Ready to get started?Download WordPress

Forums

iThemes Security (formerly Better WP Security)
[resolved] [Plugin: Better WP Security] Internal Server Error after messing with .htaccess Protection (27 posts)

  1. elimc
    Member
    Posted 2 years ago #

    My site was working great.
    I installed Better WP Security and it still worked.
    Then I decided to check all the options in the .htaccess Protection options area. I clicked save, and upon trying to go anywhere in the site I was left with the following:

    Internal Server Error

    The server encountered an internal error or misconfiguration and was unable to complete your request.

    Please contact the server administrator, webmaster@elimcmakin.com and inform them of the time the error occurred, and anything you might have done that may have caused the error.

    More information about this error may be available in the server error log.

    Additionally, a 500 Internal Server Error error was encountered while trying to use an ErrorDocument to handle the request.

    Even when I just visit my site (not logged in), the message pops up. I will attempt to remove my plugin folder and see what happens. What is strange is that I had nothing like this happen on my localhost, just on the server.

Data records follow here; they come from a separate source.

-- ==== Sys2Proof/Machine/Links.lean ====
section
/-! DEFINITION. The Chair Link Controllers: training, lock, loss, uplink checks, probes and the downlink arbiter (R83, R84,
R86, R108 to R122). -/

namespace Sys2Proof.Machine

/-- A link's counts changed by `f`. -/
def onLinkCounts (c : Chair) (f : LinkCounts → LinkCounts) (s : State) : State :=
  onLink c (fun l => { l with counts := f l.counts }) s

/-! ## Probes (R83, R84, R86) -/

/-- A PROBE is made: it carries the next probe id, replaces one held, and the next falls 500 ms later (R83, R119). -/
def makeProbe (c : Chair) (s : State) : State :=
  onLink c (fun l =>
    { l with probeMsg := some l.nextProbe, nextProbe := l.nextProbe + 1#8, probeDue := some (s.now + msTicks 500) }) s

/-- The chair's echo filter is emptied (R85). -/
def emptyFilter (c : Chair) (s : State) : State := onClicks c (fun k => { k with filter := [] }) s

/-- The 500 ms of a LOCKED link's probing have passed (R83). -/
def probePeriod (c : Chair) (s : State) : State :=
  if s.links[c].state = .locked ∧ s.due? s.links[c].probeDue then makeProbe c s else s

/-- The outstanding probe has had no valid echo for 20 ms and is lost (R83). -/
def probeLost (c : Chair) (s : State) : State :=
  match s.links[c].outstanding with
  | some p =>
    if p.start + 20000 ≤ s.time.micros then onLink c (fun l => { l with outstanding := none }) s else s
  | none => s

/-- An ECHO reaches the probe logic (R84). -/
def takeEcho (c : Chair) (id : Byte) (turnaround : Nat) (s : State) : State :=
  match s.links[c].outstanding with
  | none => s
  | some p =>
    let r := s.time.micros - p.start
    if p.id = id ∧ r ≤ 20000 then
      let s := onLink c (fun l => { l with outstanding := none }) s
      if turnaround ≤ r then addSample c ((r - turnaround) / 2 + s.links[c].latency) s else s
    else s

/-- REALIGN is taken (R86). -/
def realignChair (c : Chair) (s : State) : State :=
  let s := onLink c (fun l => { l with outstanding := none }) (emptyFilter c s)
  if s.links[c].state = .locked then makeProbe c s else s

/-! ## Training and lock (R109 to R111) -/

/-- The link enters TRAINING (R109); its first TRAIN frame is due at once (R110). -/
def enterTraining (c : Chair) (s : State) : State :=
  flag .chairChange (onLink c (fun l =>
    { l with
      state := .training
      holdOff := none
      training := some (s.time.micros + 500000)
      trainDue := some s.time.micros
      bucket := 0
      seq := none }) s)

/-- A training fails (R110). -/
def failTraining (c : Chair) (s : State) : State :=
  flag .chairChange (onLink c (fun l =>
    { l with
      state := .down
      holdOff := some (s.time.micros + 100000)
      training := none
      trainDue := none
      counts := { l.counts with trainingFailures := bump l.counts.trainingFailures } }) s)

/-- A valid HELLO locks the link (R111), and the blocks that depend on it are told: probes (R83), the Patch Dispatcher
(R101) and, through the link state, the Overlay Compositor. -/
def lockLink (c : Chair) (seq : Byte) (latency : Nat) (monitor : Bool) (s : State) : State :=
  let mark := decide (s.stop.state = .stopped)
  let s := flag .chairChange (onLink c (fun l =>
    { l with
      state := .locked
      latency := latency
      monitor := monitor
      seq := some (seq + 1#8)
      training := none
      trainDue := none
      silence := some (s.time.micros + 50000)
      counts := { l.counts with locks := bump l.counts.locks }
      stopMark := some mark
      outstanding := none }) s)
  relockRestore c (makeProbe c (emptyFilter c s))

/-! ## Loss (R112, R113) -/

/-- Why a link leaves LOCKED: silence, errors, or a HELLO that relocks it (R112, R113). -/
inductive LossCause where
  | silence | errors | relock
  deriving DecidableEq, Repr

/-- The link counts after a loss (R112, R113). -/
def LinkCounts.afterLoss (k : LinkCounts) : LossCause → LinkCounts
  | .silence => { k with lostSilence := bump k.lostSilence }
  | .errors => { k with lostErrors := bump k.lostErrors }
  | .relock => k

/-- A LOCKED link is lost (R112): held messages are discarded and their click parts are DONE, the request in flight is
LINK_LOST, probing ends and the chair's picture is composed no more. -/
def loseLink (c : Chair) (cause : LossCause) (s : State) : State :=
  let queued := s.links[c].clickQueue
  let s := flag .chairChange (onLink c (fun l =>
    { l with
      state := .down
      silence := none
      holdOff := if cause = .relock then none else some (s.time.micros + 100000)
      seq := none
      clickQueue := []
      stopMark := none
      patchMsg := none
      probeMsg := none
      outstanding := none
      probeDue := none
      counts := l.counts.afterLoss cause }) s)
  let s := queued.foldl (fun s k => finishPart c (fun i => i.handedTo c k) s) s
  let s := { s with overlay := { s.overlay with
    views := modifyAt s.overlay.views c fun v => { v with composing := false } } }
  linkLost c s

/-! ## Uplink (R109, R114 to R118) -/

/-- Line activity is present: a transition within the last 1 ms (R109). -/
def State.lineActive (s : State) (c : Chair) : Bool :=
  match s.links[c].activity with
  | some t => decide (s.time.micros ≤ t + 1000)
  | none => false

/-- A transition is seen on the uplink (R109): a DOWN link whose hold-off is idle enters TRAINING. -/
def lineActivity (c : Chair) (s : State) : State :=
  let s := onLink c (fun l => { l with activity := some s.time.micros }) s
  if s.links[c].state = .down ∧ s.links[c].holdOff = none then enterTraining c s else s

/-- The hold-off expires (R109). -/
def holdOffExpiry (c : Chair) (s : State) : State :=
  if s.links[c].state = .down ∧ s.elapsed? s.links[c].holdOff then
    let s := onLink c (fun l => { l with holdOff := none }) s
    if s.lineActive c then enterTraining c s else s
  else s

/-- The error mark is set and an error count raised (R114, R115). -/
def markError (c : Chair) (f : LinkCounts → LinkCounts) (s : State) : State :=
  onLink c (fun l => { l with mark := true, counts := f l.counts }) s

/-- A damaged message fills the error bucket (R116): at 8 a LOCKED link is lost and a training fails. -/
def fillBucket (c : Chair) (s : State) : State :=
  let s := onLink c (fun l => { l with bucket := if l.bucket < 8 then l.bucket + 1 else 8 }) s
  if 8 ≤ s.links[c].bucket then
    match s.links[c].state with
    | .locked => loseLink c .errors s
    | .training => failTraining c s
    | .down => s
  else s

/-- A sequence error (R99, R115). -/
def sequenceError (c : Chair) (s : State) : State :=
  markError c (fun k => { k with sequence := bump k.sequence }) s

/-- The sequence check of a LOCKED link; a HELLO is not checked (R115). -/
def checkSequence (c : Chair) (seq : Byte) (s : State) : State :=
  let s := if s.links[c].seq = some seq then s else sequenceError c s
  onLink c (fun l => { l with seq := some (seq + 1#8) }) s

/-- A GO PRESS on a LOCKED link (R118). -/
def takePress (c : Chair) (s : State) : State :=
  if (s.chairRec c).enabled && (s.chairRec c).goRights then chairGo s
  else onLinkCounts c (fun k => { k with ignoredGo := bump k.ignoredGo }) s

/-- A PATCH ACK on a LOCKED link: it resolves the matching request, and otherwise is a sequence error (R96 to R99). -/
def takeAck (c : Chair) (tag : Byte) (okay : Bool) (s : State) : State :=
  if s.patch[c].matches tag then acknowledge c okay s else sequenceError c s

/-- A message that passed its checks is delivered on a LOCKED link (R113, R117). -/
def deliver (c : Chair) (seq : Byte) (m : UpMsg) (s : State) : State :=
  match m with
  | .hello latency monitor => lockLink c seq latency monitor (loseLink c .relock s)
  | .goPress => takePress c (checkSequence c seq s)
  | .patchAck tag okay => takeAck c tag okay (checkSequence c seq s)
  | .echo id turnaround => takeEcho c id turnaround (checkSequence c seq s)
  | .idle => checkSequence c seq s

/-- The silence timer restarts (R112). -/
def restartSilence (c : Chair) (s : State) : State :=
  onLink c (fun l => { l with silence := some (s.time.micros + 50000) }) s

/-- The arrival of an uplink message, checked (R114, R117). A DOWN link decodes nothing, and its line shows activity (R109;
log 16). -/
def arrive (c : Chair) (m : UplinkCheck) (s : State) : State :=
  if s.links[c].state = .down then lineActivity c s
  else
    let s := onLink c (fun l => { l with activity := some s.time.micros }) s
    match m with
    | .crcError => fillBucket c (markError c (fun k => { k with crc := bump k.crc }) s)
    | .formatError => fillBucket c (markError c (fun k => { k with format := bump k.format }) s)
    | .passed seq m =>
      if s.links[c].state = .locked then deliver c seq m (restartSilence c s)
      else
        match m with
        | .hello latency monitor => lockLink c seq latency monitor s
        | _ => s

/-- What the checks of R114 make of a message whose CRC is right: `none` fails the format check. -/
def formatCheck (seq : Byte) (m : Option UpMsg) : UplinkCheck :=
  match m with
  | some m => .passed seq m
  | none => .formatError

/-! ## Timers (R110, R112, R116) -/

/-- The training timer expires (R110). -/
def trainingTimeout (c : Chair) (s : State) : State :=
  if s.links[c].state = .training ∧ s.elapsed? s.links[c].training then failTraining c s else s

/-- The silence timer expires (R112). -/
def silenceTimeout (c : Chair) (s : State) : State :=
  if s.links[c].state = .locked ∧ s.elapsed? s.links[c].silence then loseLink c .silence s else s

/-- A leak step: every link's error bucket falls by one, and the next step comes 125 ms later (R116). -/
def leakStep (s : State) : State :=
  if s.leakDue ≤ s.time.micros then
    { s with
      leakDue := s.leakDue + 125000
      links := tabulateChairs fun c => { s.links[c] with bucket := s.links[c].bucket - 1 } }
  else s

/-! ## The downlink (R110, R119, R120) -/

/-- A TRAIN frame begins, 1 ms after the one before (R110, R120). -/
def trainFrame (c : Chair) (s : State) : State :=
  match s.links[c].trainDue with
  | some t =>
    if s.links[c].state = .training ∧ t ≤ s.time.micros then
      onLink c (fun l => { l with trainDue := some (t + 1000), sent := some (.train (chairNumber c)) }) s
    else s
  | none => s

/-- The chair's next picture line, if the Compositor has one ready (R120, R151). -/
def State.lineReady (s : State) (c : Chair) : Option (Nat × Picture) :=
  let v := s.overlay.views[c]
  if v.composing && s.links[c].monitor then
    match v.picture with
    | some p => if v.cursor < p.height then some (v.cursor, p) else none
    | none => none
  else none

/-- The arbiter grants the free downlink of a LOCKED link to the first kind that waits, and tells its owner that the
message has begun (R120). -/
def grant (c : Chair) (s : State) : State :=
  let l := s.links[c]
  if l.state = .locked then
    match l.clickQueue, l.stopMark, l.patchMsg, l.probeMsg, s.lineReady c with
    | k :: rest, _, _, _, _ =>
      finishPart c (fun i => i.handedTo c k) (onLink c (fun l => { l with clickQueue := rest, sent := some (.click k) }) s)
    | [], some on, _, _, _ => onLink c (fun l => { l with stopMark := none, sent := some (.stopMark on) }) s
    | [], none, some m, _, _ => onLink c (fun l => { l with patchMsg := none, sent := some (.patch m) }) s
    | [], none, none, some id, _ =>
      let begun : Probe := { id := id, start := s.time.micros }
      onLink c (fun l => { l with probeMsg := none, outstanding := some begun, sent := some (.probe id) }) s
    | [], none, none, none, some (line, p) =>
      let s := onLink c (fun l => { l with sent := some (.video line p) }) s
      { s with overlay := { s.overlay with
        views := modifyAt s.overlay.views c fun v => { v with cursor := line + 1 } } }
    | [], none, none, none, none => s
  else s

/-! ## Conditions (R122) -/

/-- The CHAIR_DOWN raw condition of a chair (R122). -/
def State.chairDown (s : State) (c : Chair) : Bool :=
  (s.chairRec c).enabled && !decide (s.links[c].state = .locked)

/-- The CHAIR_ERRORS raw condition of a chair, as a sample finds it (R122). -/
def State.chairErrors (s : State) (c : Chair) : Bool := (s.chairRec c).enabled && s.links[c].mark

end Sys2Proof.Machine
end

I will post my results.

    My host is WPWebHost.

    http://wordpress.org/extend/plugins/better-wp-security/

  2. elimc
    Member
    Posted 2 years ago #

    I deleted the Better WP Security plugin and received the same Internal Server Error. So then I checked the server error logs:

    [30-Dec-2011 22:53:57] PHP Warning: uksort() expects parameter 1 to be array, boolean given in /home/elimcmak/public_html/wp-admin/includes/class-wp-themes-list-table.php on line 48
    [30-Dec-2011 22:53:57] PHP Warning: array_slice() expects parameter 1 to be array, boolean given in /home/elimcmak/public_html/wp-admin/includes/class-wp-themes-list-table.php on line 55
    [30-Dec-2011 22:55:59] WordPress database error Table 'elimcmak_eli.em_BWPS_lockouts' doesn't exist for query SELECT computer_id FROM em_BWPS_lockouts WHERE lockout_date + 3600 > 1325285759 AND computer_id = '24.227.222.62' AND mode = 2 made by activate_plugin, include_once, BWPS->__construct, BWPS->ll_checkLock

    My programming knowledge is a little limited at this point. Some help would be appreciated.

  3. elimc
    Member
    Posted 2 years ago #

    Additional:
    I tried to fix the problem on my own. I thought that if I delete the 3 tables that are related to the Better WP Security plugin, that might magically solve the problem. There was no improvement.

  4. elimc
    Member
    Posted 2 years ago #

    Update:
    So, I completely deleted my DB and everything in public_html and WWW. I still received the 500 Internal Server Error. This made me realize something else was going on. I did some net research and realized that the probably cause was the .htaccess file. This file had a permission of 644 on my site so it could not be seen by my browser. I downloaded it using FileZilla and edited it directly on my machine.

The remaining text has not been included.